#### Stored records
-- ==== Sys2Proof/Tests/Slice0.lean ====
section
/-! SUPPORT. The model's own tests. Expected values are those of spec/95_test_vectors.md (V<n>, S<n>, P<n>) or are worked
out by hand from the rule named; then a witness for the hypotheses of each statement. -/

namespace Sys2Proof.Tests

open Sys2Proof.Machine

/-! ### Helpers -/

/-- The next state an outcome answers. -/
def stateOf (o : Host.Outcome State Fault Refusal) : Option State :=
  match o with
  | .next s => some s
  | .fault _ => none
  | .refused _ => none

theorem next_of_stateOf {o : Host.Outcome State Fault Refusal} {t : State} (h : stateOf o = some t) : o = .next t := by
  cases o with
  | next s => simp only [stateOf, Option.some.injEq] at h; rw [h]
  | fault r => simp [stateOf] at h
  | refused r => simp [stateOf] at h

/-- A state over an image with the four fields an execute phase looks at. -/
def mk (image : List Word) (mar : Nat) (mbr ac mq : Option Word) : State :=
  { State.resetFor image with mar := mar, mbr := mbr, ac := ac, mq := mq }

/-- The source's sample memory (S6). -/
def sample : List Word := [0x0100207003, 0x2100207004, 0x0000000004, 0x0000000003]

/-- The memory of V10 to V13. -/
def fetchImage : List Word := [0x0000000000, 0x123456789A, 0x0000000000]

/-! ### WellFormed: the six ill-formed terms (R78, R140) -/

theorem test_wf_refuses_other_load : (Instr.other 0x01 0).wellFormed = false := by decide
theorem test_wf_refuses_other_load_mq_m : (Instr.other 0x09 0).wellFormed = false := by decide
theorem test_wf_refuses_other_load_mq : (Instr.other 0x0A 0xFFF).wellFormed = false := by decide
theorem test_wf_refuses_other_stor : (Instr.other 0x21 0).wellFormed = false := by decide
theorem test_wf_refuses_other_add : (Instr.other 0x07 3).wellFormed = false := by decide
theorem test_wf_refuses_other_sub : (Instr.other 0x06 0).wellFormed = false := by decide
theorem test_wf_takes_other_zero : (Instr.other 0x00 0).wellFormed = true := by decide

/-! ### Decoding, the words written digit by digit from the table of R78 -/

theorem test_decode_load : decode 0b00000001000000000010#20 = .loadMX 2 := by decide
theorem test_decode_load_mq_m : decode 0b00001001111111111111#20 = .loadMqMX 4095 := by decide
theorem test_decode_load_mq : decode 0b00001010000100100011#20 = .loadMq 0x123 := by decide
theorem test_decode_stor : decode 0b00100001000000000000#20 = .storMX 0 := by decide
theorem test_decode_add : decode 0b00000111000000000011#20 = .addMX 3 := by decide
theorem test_decode_sub : decode 0b00000110000000000100#20 = .subMX 4 := by decide
theorem test_decode_other_zero : decode 0b00000000000000000000#20 = .other 0 0 := by decide
theorem test_decode_other_ones : decode 0b11111111111111111111#20 = .other 0xFF 0xFFF := by decide

/-- One-bit variants of 0x01 (the table of section B1): 0x00, 0x03, 0x05, 0x11, 0x41 and 0x81 are OTHER. -/
theorem test_decode_near_load :
    [0x00000#20, 0x03000, 0x05000, 0x11000, 0x41000, 0x81000].all (fun h => (decode h).isOther) = true := by decide

/-- V9i: opcodes a reader might know from elsewhere are OTHER. -/
theorem test_decode_v9i :
    [0x02002#20, 0x05005, 0x08001, 0x0B000, 0x0D005, 0x0E005, 0x20002, 0x22002].all (fun h => (decode h).isOther) = true := by decide

/-- R85: the words of the sample program. -/
theorem test_encode_word_0 : encodeWord (.loadMX 2) (.addMX 3) = 0x0100207003 := by decide
theorem test_encode_word_1 : encodeWord (.storMX 2) (.addMX 4) = 0x2100207004 := by decide
theorem test_encode_word_2 : encodeWord (.loadMqMX 3) (.loadMq 0xFFF) = 0x090030AFFF := by decide
theorem test_encode_word_3 : encodeWord (.addMX 4) (.subMX 4) = 0x0700406004 := by decide
theorem test_encode_word_4 : encodeWord (.other 0xFF 0xFFF) (.storMX 5) = 0xFFFFF21005 := by decide

/-- V1, V4. -/
theorem test_split_v1 : splitWord 0x123456789A = (0x12345, 0x6789A) := by decide
theorem test_fields_v4 : (opcodeOf 0x6789A, addressOf 0x6789A) = (0x67, 0x89A) := by decide
/-- V6, V7, V8. -/
theorem test_to_integer_v8 : toInteger 0x8000000000#40 = 549755813888 := by decide
theorem test_to_bits_v7 : toBits 4 40 = some 0x0000000004 := by decide
theorem test_to_bits_outside : toBits 4096 12 = none := by decide

theorem test_table_word : decodeTableWord 24 0x07003 = some (.addMX 3) := by decide
theorem test_table_word_too_wide : decodeTableWord 24 0x107003 = none := by decide

/-! ### Fetch phases (V10 to V13) -/

/-- V10. -/
theorem test_fetch_left_v10 : fetchLeft { mk fetchImage 0 none (some 9) none with pc := 1 } = .done
    { mk fetchImage 837 (some 0x123456789A) (some 9) none with pc := 1, ir := some 0x12, ibr := some 0x6789A } := by decide
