/-! ### The encoder (R101, R116, R117) -/

/-- The bytes of an instruction, lowest address first (R101). -/
def encode (i : Instr) : List Byte :=
  match i with
  | .nop => [0x00]
  | .ld_BC_d16 n => [0x01, lowByte n, highByte n]
  | .ld_mBC_A => [0x02]
  | .inc_BC => [0x03]
  | .inc_B => [0x04]
  | .dec_B => [0x05]
  | .ld_B_d8 n => [0x06, n]
  | .rlca => [0x07]
  | .ld_ma16_SP n => [0x08, lowByte n, highByte n]
  | .add_HL_BC => [0x09]
  | .ld_A_mBC => [0x0A]
  | .dec_BC => [0x0B]
  | .inc_C => [0x0C]
  | .dec_C => [0x0D]
  | .ld_C_d8 n => [0x0E, n]
  | .rrca => [0x0F]
  | .stop n => [0x10, n]
  | .ld_DE_d16 n => [0x11, lowByte n, highByte n]
  | .ld_mDE_A => [0x12]
  | .inc_DE => [0x13]
  | .inc_D => [0x14]
  | .dec_D => [0x15]
  | .ld_D_d8 n => [0x16, n]
  | .rla => [0x17]
  | .jr_e8 n => [0x18, n]
  | .add_HL_DE => [0x19]
  | .ld_A_mDE => [0x1A]
  | .dec_DE => [0x1B]
  | .inc_E => [0x1C]
  | .dec_E => [0x1D]
  | .ld_E_d8 n => [0x1E, n]
  | .rra => [0x1F]
  | .jr_NZ_e8 n => [0x20, n]
  | .ld_HL_d16 n => [0x21, lowByte n, highByte n]
  | .ld_mHLi_A => [0x22]
  | .inc_HL => [0x23]
  | .inc_H => [0x24]
  | .dec_H => [0x25]
  | .ld_H_d8 n => [0x26, n]
  | .daa => [0x27]
  | .jr_Z_e8 n => [0x28, n]
  | .add_HL_HL => [0x29]
  | .ld_A_mHLi => [0x2A]
  | .dec_HL => [0x2B]
  | .inc_L => [0x2C]
  | .dec_L => [0x2D]
  | .ld_L_d8 n => [0x2E, n]
  | .cpl => [0x2F]
  | .jr_NC_e8 n => [0x30, n]
  | .ld_SP_d16 n => [0x31, lowByte n, highByte n]
  | .ld_mHLd_A => [0x32]
  | .inc_SP => [0x33]
  | .inc_mHL => [0x34]
  | .dec_mHL => [0x35]
  | .ld_mHL_d8 n => [0x36, n]
  | .scf => [0x37]
  | .jr_C_e8 n => [0x38, n]
  | .add_HL_SP => [0x39]
  | .ld_A_mHLd => [0x3A]
  | .dec_SP => [0x3B]
  | .inc_A => [0x3C]
  | .dec_A => [0x3D]
  | .ld_A_d8 n => [0x3E, n]
  | .ccf => [0x3F]
  | .ld_B_B => [0x40]
  | .ld_B_C => [0x41]
  | .ld_B_D => [0x42]
  | .ld_B_E => [0x43]
  | .ld_B_H => [0x44]
  | .ld_B_L => [0x45]
  | .ld_B_mHL => [0x46]
  | .ld_B_A => [0x47]
  | .ld_C_B => [0x48]
  | .ld_C_C => [0x49]
  | .ld_C_D => [0x4A]
  | .ld_C_E => [0x4B]
  | .ld_C_H => [0x4C]
  | .ld_C_L => [0x4D]
  | .ld_C_mHL => [0x4E]
  | .ld_C_A => [0x4F]
  | .ld_D_B => [0x50]
  | .ld_D_C => [0x51]
  | .ld_D_D => [0x52]
  | .ld_D_E => [0x53]
  | .ld_D_H => [0x54]
  | .ld_D_L => [0x55]
  | .ld_D_mHL => [0x56]
  | .ld_D_A => [0x57]
  | .ld_E_B => [0x58]
  | .ld_E_C => [0x59]
  | .ld_E_D => [0x5A]
  | .ld_E_E => [0x5B]
  | .ld_E_H => [0x5C]
  | .ld_E_L => [0x5D]
  | .ld_E_mHL => [0x5E]
  | .ld_E_A => [0x5F]
  | .ld_H_B => [0x60]
  | .ld_H_C => [0x61]
  | .ld_H_D => [0x62]
  | .ld_H_E => [0x63]
  | .ld_H_H => [0x64]
  | .ld_H_L => [0x65]
  | .ld_H_mHL => [0x66]
  | .ld_H_A => [0x67]
  | .ld_L_B => [0x68]
  | .ld_L_C => [0x69]
  | .ld_L_D => [0x6A]
  | .ld_L_E => [0x6B]
  | .ld_L_H => [0x6C]
  | .ld_L_L => [0x6D]
  | .ld_L_mHL => [0x6E]
  | .ld_L_A => [0x6F]
  | .ld_mHL_B => [0x70]
  | .ld_mHL_C => [0x71]
  | .ld_mHL_D => [0x72]
  | .ld_mHL_E => [0x73]
  | .ld_mHL_H => [0x74]
  | .ld_mHL_L => [0x75]
  | .halt => [0x76]
  | .ld_mHL_A => [0x77]
  | .ld_A_B => [0x78]
  | .ld_A_C => [0x79]
  | .ld_A_D => [0x7A]
  | .ld_A_E => [0x7B]
  | .ld_A_H => [0x7C]
  | .ld_A_L => [0x7D]
  | .ld_A_mHL => [0x7E]
  | .ld_A_A => [0x7F]
  | .add_A_B => [0x80]
  | .add_A_C => [0x81]
  | .add_A_D => [0x82]
  | .add_A_E => [0x83]
  | .add_A_H => [0x84]
  | .add_A_L => [0x85]
  | .add_A_mHL => [0x86]
  | .add_A_A => [0x87]
  | .adc_A_B => [0x88]
  | .adc_A_C => [0x89]
  | .adc_A_D => [0x8A]
  | .adc_A_E => [0x8B]
  | .adc_A_H => [0x8C]
  | .adc_A_L => [0x8D]
  | .adc_A_mHL => [0x8E]
  | .adc_A_A => [0x8F]
  | .sub_B => [0x90]
  | .sub_C => [0x91]
  | .sub_D => [0x92]
  | .sub_E => [0x93]
  | .sub_H => [0x94]
  | .sub_L => [0x95]
  | .sub_mHL => [0x96]
  | .sub_A => [0x97]
  | .sbc_A_B => [0x98]
  | .sbc_A_C => [0x99]
  | .sbc_A_D => [0x9A]
  | .sbc_A_E => [0x9B]
  | .sbc_A_H => [0x9C]
  | .sbc_A_L => [0x9D]
  | .sbc_A_mHL => [0x9E]
  | .sbc_A_A => [0x9F]
  | .and_B => [0xA0]
  | .and_C => [0xA1]
  | .and_D => [0xA2]
  | .and_E => [0xA3]
  | .and_H => [0xA4]
  | .and_L => [0xA5]
  | .and_mHL => [0xA6]
  | .and_A => [0xA7]
  | .xor_B => [0xA8]
  | .xor_C => [0xA9]
  | .xor_D => [0xAA]
  | .xor_E => [0xAB]
  | .xor_H => [0xAC]
  | .xor_L => [0xAD]
  | .xor_mHL => [0xAE]
  | .xor_A => [0xAF]
  | .or_B => [0xB0]
  | .or_C => [0xB1]
  | .or_D => [0xB2]
  | .or_E => [0xB3]
  | .or_H => [0xB4]
  | .or_L => [0xB5]
  | .or_mHL => [0xB6]
  | .or_A => [0xB7]
  | .cp_B => [0xB8]
  | .cp_C => [0xB9]
  | .cp_D => [0xBA]
  | .cp_E => [0xBB]
  | .cp_H => [0xBC]
  | .cp_L => [0xBD]
  | .cp_mHL => [0xBE]
  | .cp_A => [0xBF]
  | .ret_NZ => [0xC0]
  | .pop_BC => [0xC1]
  | .jp_NZ_a16 n => [0xC2, lowByte n, highByte n]
  | .jp_a16 n => [0xC3, lowByte n, highByte n]
  | .call_NZ_a16 n => [0xC4, lowByte n, highByte n]
  | .push_BC => [0xC5]
  | .add_A_d8 n => [0xC6, n]
  | .rst_00 => [0xC7]
  | .ret_Z => [0xC8]
  | .ret => [0xC9]
  | .jp_Z_a16 n => [0xCA, lowByte n, highByte n]
  | .call_Z_a16 n => [0xCC, lowByte n, highByte n]
  | .call_a16 n => [0xCD, lowByte n, highByte n]
  | .adc_A_d8 n => [0xCE, n]
  | .rst_08 => [0xCF]
  | .ret_NC => [0xD0]
  | .pop_DE => [0xD1]
  | .jp_NC_a16 n => [0xD2, lowByte n, highByte n]
  | .call_NC_a16 n => [0xD4, lowByte n, highByte n]
  | .push_DE => [0xD5]
  | .sub_d8 n => [0xD6, n]
  | .rst_10 => [0xD7]
  | .ret_C => [0xD8]
  | .reti => [0xD9]
  | .jp_C_a16 n => [0xDA, lowByte n, highByte n]
  | .call_C_a16 n => [0xDC, lowByte n, highByte n]
  | .sbc_A_d8 n => [0xDE, n]
  | .rst_18 => [0xDF]
  | .ldh_ma8_A n => [0xE0, n]
  | .pop_HL => [0xE1]
  | .ld_mC_A => [0xE2]
  | .push_HL => [0xE5]
  | .and_d8 n => [0xE6, n]
  | .rst_20 => [0xE7]
  | .add_SP_e8 n => [0xE8, n]
  | .jp_HL => [0xE9]
  | .ld_ma16_A n => [0xEA, lowByte n, highByte n]
  | .xor_d8 n => [0xEE, n]
  | .rst_28 => [0xEF]
  | .ldh_A_ma8 n => [0xF0, n]
  | .pop_AF => [0xF1]
  | .ld_A_mC => [0xF2]
  | .di => [0xF3]
  | .push_AF => [0xF5]
  | .or_d8 n => [0xF6, n]
  | .rst_30 => [0xF7]
  | .ld_HL_SPe8 n => [0xF8, n]
  | .ld_SP_HL => [0xF9]
  | .ld_A_ma16 n => [0xFA, lowByte n, highByte n]
  | .ei => [0xFB]
  | .cp_d8 n => [0xFE, n]
  | .rst_38 => [0xFF]
  | .rlc_B => [0xCB, 0x00]
  | .rlc_C => [0xCB, 0x01]
  | .rlc_D => [0xCB, 0x02]
  | .rlc_E => [0xCB, 0x03]
  | .rlc_H => [0xCB, 0x04]
  | .rlc_L => [0xCB, 0x05]
  | .rlc_mHL => [0xCB, 0x06]
  | .rlc_A => [0xCB, 0x07]
  | .rrc_B => [0xCB, 0x08]
  | .rrc_C => [0xCB, 0x09]
  | .rrc_D => [0xCB, 0x0A]
  | .rrc_E => [0xCB, 0x0B]
  | .rrc_H => [0xCB, 0x0C]
  | .rrc_L => [0xCB, 0x0D]
  | .rrc_mHL => [0xCB, 0x0E]
  | .rrc_A => [0xCB, 0x0F]
  | .rl_B => [0xCB, 0x10]
  | .rl_C => [0xCB, 0x11]
  | .rl_D => [0xCB, 0x12]
  | .rl_E => [0xCB, 0x13]
  | .rl_H => [0xCB, 0x14]
  | .rl_L => [0xCB, 0x15]
  | .rl_mHL => [0xCB, 0x16]
  | .rl_A => [0xCB, 0x17]
  | .rr_B => [0xCB, 0x18]
  | .rr_C => [0xCB, 0x19]
  | .rr_D => [0xCB, 0x1A]
  | .rr_E => [0xCB, 0x1B]
  | .rr_H => [0xCB, 0x1C]
  | .rr_L => [0xCB, 0x1D]
  | .rr_mHL => [0xCB, 0x1E]
  | .rr_A => [0xCB, 0x1F]
  | .sla_B => [0xCB, 0x20]
  | .sla_C => [0xCB, 0x21]
  | .sla_D => [0xCB, 0x22]
  | .sla_E => [0xCB, 0x23]
  | .sla_H => [0xCB, 0x24]
  | .sla_L => [0xCB, 0x25]
  | .sla_mHL => [0xCB, 0x26]
  | .sla_A => [0xCB, 0x27]
  | .sra_B => [0xCB, 0x28]
  | .sra_C => [0xCB, 0x29]
  | .sra_D => [0xCB, 0x2A]
  | .sra_E => [0xCB, 0x2B]
  | .sra_H => [0xCB, 0x2C]
  | .sra_L => [0xCB, 0x2D]
  | .sra_mHL => [0xCB, 0x2E]
  | .sra_A => [0xCB, 0x2F]
  | .swap_B => [0xCB, 0x30]
  | .swap_C => [0xCB, 0x31]
  | .swap_D => [0xCB, 0x32]
  | .swap_E => [0xCB, 0x33]
  | .swap_H => [0xCB, 0x34]
  | .swap_L => [0xCB, 0x35]
  | .swap_mHL => [0xCB, 0x36]
  | .swap_A => [0xCB, 0x37]
  | .srl_B => [0xCB, 0x38]
  | .srl_C => [0xCB, 0x39]
  | .srl_D => [0xCB, 0x3A]
  | .srl_E => [0xCB, 0x3B]
  | .srl_H => [0xCB, 0x3C]
  | .srl_L => [0xCB, 0x3D]
  | .srl_mHL => [0xCB, 0x3E]
  | .srl_A => [0xCB, 0x3F]
  | .bit_0_B => [0xCB, 0x40]
  | .bit_0_C => [0xCB, 0x41]
  | .bit_0_D => [0xCB, 0x42]
  | .bit_0_E => [0xCB, 0x43]
  | .bit_0_H => [0xCB, 0x44]
  | .bit_0_L => [0xCB, 0x45]
  | .bit_0_mHL => [0xCB, 0x46]
  | .bit_0_A => [0xCB, 0x47]
  | .bit_1_B => [0xCB, 0x48]
  | .bit_1_C => [0xCB, 0x49]
  | .bit_1_D => [0xCB, 0x4A]
  | .bit_1_E => [0xCB, 0x4B]
  | .bit_1_H => [0xCB, 0x4C]
  | .bit_1_L => [0xCB, 0x4D]
  | .bit_1_mHL => [0xCB, 0x4E]
  | .bit_1_A => [0xCB, 0x4F]
  | .bit_2_B => [0xCB, 0x50]
  | .bit_2_C => [0xCB, 0x51]
  | .bit_2_D => [0xCB, 0x52]
  | .bit_2_E => [0xCB, 0x53]
  | .bit_2_H => [0xCB, 0x54]
  | .bit_2_L => [0xCB, 0x55]
  | .bit_2_mHL => [0xCB, 0x56]
  | .bit_2_A => [0xCB, 0x57]
  | .bit_3_B => [0xCB, 0x58]
  | .bit_3_C => [0xCB, 0x59]
  | .bit_3_D => [0xCB, 0x5A]
  | .bit_3_E => [0xCB, 0x5B]
  | .bit_3_H => [0xCB, 0x5C]
  | .bit_3_L => [0xCB, 0x5D]
  | .bit_3_mHL => [0xCB, 0x5E]
  | .bit_3_A => [0xCB, 0x5F]
  | .bit_4_B => [0xCB, 0x60]
  | .bit_4_C => [0xCB, 0x61]
  | .bit_4_D => [0xCB, 0x62]
  | .bit_4_E => [0xCB, 0x63]
  | .bit_4_H => [0xCB, 0x64]
  | .bit_4_L => [0xCB, 0x65]
  | .bit_4_mHL => [0xCB, 0x66]
  | .bit_4_A => [0xCB, 0x67]
  | .bit_5_B => [0xCB, 0x68]
  | .bit_5_C => [0xCB, 0x69]
  | .bit_5_D => [0xCB, 0x6A]
  | .bit_5_E => [0xCB, 0x6B]
  | .bit_5_H => [0xCB, 0x6C]
  | .bit_5_L => [0xCB, 0x6D]
  | .bit_5_mHL => [0xCB, 0x6E]
  | .bit_5_A => [0xCB, 0x6F]
  | .bit_6_B => [0xCB, 0x70]
  | .bit_6_C => [0xCB, 0x71]
  | .bit_6_D => [0xCB, 0x72]
  | .bit_6_E => [0xCB, 0x73]
  | .bit_6_H => [0xCB, 0x74]
  | .bit_6_L => [0xCB, 0x75]
  | .bit_6_mHL => [0xCB, 0x76]
  | .bit_6_A => [0xCB, 0x77]
  | .bit_7_B => [0xCB, 0x78]
  | .bit_7_C => [0xCB, 0x79]
  | .bit_7_D => [0xCB, 0x7A]
  | .bit_7_E => [0xCB, 0x7B]
  | .bit_7_H => [0xCB, 0x7C]
  | .bit_7_L => [0xCB, 0x7D]
  | .bit_7_mHL => [0xCB, 0x7E]
  | .bit_7_A => [0xCB, 0x7F]
  | .res_0_B => [0xCB, 0x80]
  | .res_0_C => [0xCB, 0x81]
  | .res_0_D => [0xCB, 0x82]
  | .res_0_E => [0xCB, 0x83]
  | .res_0_H => [0xCB, 0x84]
  | .res_0_L => [0xCB, 0x85]
  | .res_0_mHL => [0xCB, 0x86]
  | .res_0_A => [0xCB, 0x87]
  | .res_1_B => [0xCB, 0x88]
  | .res_1_C => [0xCB, 0x89]
  | .res_1_D => [0xCB, 0x8A]
  | .res_1_E => [0xCB, 0x8B]
  | .res_1_H => [0xCB, 0x8C]
  | .res_1_L => [0xCB, 0x8D]
  | .res_1_mHL => [0xCB, 0x8E]
  | .res_1_A => [0xCB, 0x8F]
  | .res_2_B => [0xCB, 0x90]
  | .res_2_C => [0xCB, 0x91]
  | .res_2_D => [0xCB, 0x92]
  | .res_2_E => [0xCB, 0x93]
  | .res_2_H => [0xCB, 0x94]
  | .res_2_L => [0xCB, 0x95]
  | .res_2_mHL => [0xCB, 0x96]
  | .res_2_A => [0xCB, 0x97]
  | .res_3_B => [0xCB, 0x98]
  | .res_3_C => [0xCB, 0x99]
  | .res_3_D => [0xCB, 0x9A]
  | .res_3_E => [0xCB, 0x9B]
  | .res_3_H => [0xCB, 0x9C]
  | .res_3_L => [0xCB, 0x9D]
  | .res_3_mHL => [0xCB, 0x9E]
  | .res_3_A => [0xCB, 0x9F]
  | .res_4_B => [0xCB, 0xA0]
  | .res_4_C => [0xCB, 0xA1]
  | .res_4_D => [0xCB, 0xA2]
  | .res_4_E => [0xCB, 0xA3]
  | .res_4_H => [0xCB, 0xA4]
  | .res_4_L => [0xCB, 0xA5]
  | .res_4_mHL => [0xCB, 0xA6]
  | .res_4_A => [0xCB, 0xA7]
  | .res_5_B => [0xCB, 0xA8]
  | .res_5_C => [0xCB, 0xA9]
  | .res_5_D => [0xCB, 0xAA]
  | .res_5_E => [0xCB, 0xAB]
  | .res_5_H => [0xCB, 0xAC]
  | .res_5_L => [0xCB, 0xAD]
  | .res_5_mHL => [0xCB, 0xAE]
  | .res_5_A => [0xCB, 0xAF]
  | .res_6_B => [0xCB, 0xB0]
  | .res_6_C => [0xCB, 0xB1]
  | .res_6_D => [0xCB, 0xB2]
  | .res_6_E => [0xCB, 0xB3]
  | .res_6_H => [0xCB, 0xB4]
  | .res_6_L => [0xCB, 0xB5]
  | .res_6_mHL => [0xCB, 0xB6]
  | .res_6_A => [0xCB, 0xB7]
  | .res_7_B => [0xCB, 0xB8]
  | .res_7_C => [0xCB, 0xB9]
  | .res_7_D => [0xCB, 0xBA]
  | .res_7_E => [0xCB, 0xBB]
  | .res_7_H => [0xCB, 0xBC]
  | .res_7_L => [0xCB, 0xBD]
  | .res_7_mHL => [0xCB, 0xBE]
  | .res_7_A => [0xCB, 0xBF]
  | .set_0_B => [0xCB, 0xC0]
  | .set_0_C => [0xCB, 0xC1]
  | .set_0_D => [0xCB, 0xC2]
  | .set_0_E => [0xCB, 0xC3]
  | .set_0_H => [0xCB, 0xC4]
  | .set_0_L => [0xCB, 0xC5]
  | .set_0_mHL => [0xCB, 0xC6]
  | .set_0_A => [0xCB, 0xC7]
  | .set_1_B => [0xCB, 0xC8]
  | .set_1_C => [0xCB, 0xC9]
  | .set_1_D => [0xCB, 0xCA]
  | .set_1_E => [0xCB, 0xCB]
  | .set_1_H => [0xCB, 0xCC]
  | .set_1_L => [0xCB, 0xCD]
  | .set_1_mHL => [0xCB, 0xCE]
  | .set_1_A => [0xCB, 0xCF]
  | .set_2_B => [0xCB, 0xD0]
  | .set_2_C => [0xCB, 0xD1]
  | .set_2_D => [0xCB, 0xD2]
  | .set_2_E => [0xCB, 0xD3]
  | .set_2_H => [0xCB, 0xD4]
  | .set_2_L => [0xCB, 0xD5]
  | .set_2_mHL => [0xCB, 0xD6]
  | .set_2_A => [0xCB, 0xD7]
  | .set_3_B => [0xCB, 0xD8]
  | .set_3_C => [0xCB, 0xD9]
  | .set_3_D => [0xCB, 0xDA]
  | .set_3_E => [0xCB, 0xDB]
  | .set_3_H => [0xCB, 0xDC]
  | .set_3_L => [0xCB, 0xDD]
  | .set_3_mHL => [0xCB, 0xDE]
  | .set_3_A => [0xCB, 0xDF]
  | .set_4_B => [0xCB, 0xE0]
  | .set_4_C => [0xCB, 0xE1]
  | .set_4_D => [0xCB, 0xE2]
  | .set_4_E => [0xCB, 0xE3]
  | .set_4_H => [0xCB, 0xE4]
  | .set_4_L => [0xCB, 0xE5]
  | .set_4_mHL => [0xCB, 0xE6]
  | .set_4_A => [0xCB, 0xE7]
  | .set_5_B => [0xCB, 0xE8]
  | .set_5_C => [0xCB, 0xE9]
  | .set_5_D => [0xCB, 0xEA]
  | .set_5_E => [0xCB, 0xEB]
  | .set_5_H => [0xCB, 0xEC]
  | .set_5_L => [0xCB, 0xED]
  | .set_5_mHL => [0xCB, 0xEE]
  | .set_5_A => [0xCB, 0xEF]
  | .set_6_B => [0xCB, 0xF0]
  | .set_6_C => [0xCB, 0xF1]
  | .set_6_D => [0xCB, 0xF2]
  | .set_6_E => [0xCB, 0xF3]
  | .set_6_H => [0xCB, 0xF4]
  | .set_6_L => [0xCB, 0xF5]
  | .set_6_mHL => [0xCB, 0xF6]
  | .set_6_A => [0xCB, 0xF7]
  | .set_7_B => [0xCB, 0xF8]
  | .set_7_C => [0xCB, 0xF9]
  | .set_7_D => [0xCB, 0xFA]
  | .set_7_E => [0xCB, 0xFB]
  | .set_7_H => [0xCB, 0xFC]
  | .set_7_L => [0xCB, 0xFD]
  | .set_7_mHL => [0xCB, 0xFE]
  | .set_7_A => [0xCB, 0xFF]
  | .illegal op => [op]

#### What is expected
Set down exactly the lines of the data above, beginning with the line that has "match i with" and ending with the line that has "n => [0x30, n]", and no others.

#### Task answer
  match i with
  | .nop => [0x00]
  | .ld_BC_d16 n => [0x01, lowByte n, highByte n]
  | .ld_mBC_A => [0x02]
  | .inc_BC => [0x03]
  | .inc_B => [0x04]
  | .dec_B => [0x05]
  | .ld_B_d8 n => [0x06, n]
  | .rlca => [0x07]
  | .ld_ma16_SP n => [0x08, lowByte n, highByte n]
  | .add_HL_BC => [0x09]
  | .ld_A_mBC => [0x0A]
  | .dec_BC => [0x0B]
  | .inc_C => [0x0C]
  | .dec_C => [0x0D]
  | .ld_C_d8 n => [0x0E, n]
  | .rrca => [0x0F]
  | .stop n => [0x10, n]
  | .ld_DE_d16 n => [0x11, lowByte n, highByte n]
  | .ld_mDE_A => [0x12]
  | .inc_DE => [0x13]
  | .inc_D => [0x14]
  | .dec_D => [0x15]
  | .ld_D_d8 n => [0x16, n]
  | .rla => [0x17]
  | .jr_e8 n => [0x18, n]
  | .add_HL_DE => [0x19]
  | .ld_A_mDE => [0x1A]
  | .dec_DE => [0x1B]
  | .inc_E => [0x1C]
  | .dec_E => [0x1D]
  | .ld_E_d8 n => [0x1E, n]
  | .rra => [0x1F]
  | .jr_NZ_e8 n => [0x20, n]
  | .ld_HL_d16 n => [0x21, lowByte n, highByte n]
  | .ld_mHLi_A => [0x22]
  | .inc_HL => [0x23]
  | .inc_H => [0x24]
  | .dec_H => [0x25]
  | .ld_H_d8 n => [0x26, n]
  | .daa => [0x27]
  | .jr_Z_e8 n => [0x28, n]
  | .add_HL_HL => [0x29]
  | .ld_A_mHLi => [0x2A]
  | .dec_HL => [0x2B]
  | .inc_L => [0x2C]
  | .dec_L => [0x2D]
  | .ld_L_d8 n => [0x2E, n]
  | .cpl => [0x2F]
  | .jr_NC_e8 n => [0x30, n]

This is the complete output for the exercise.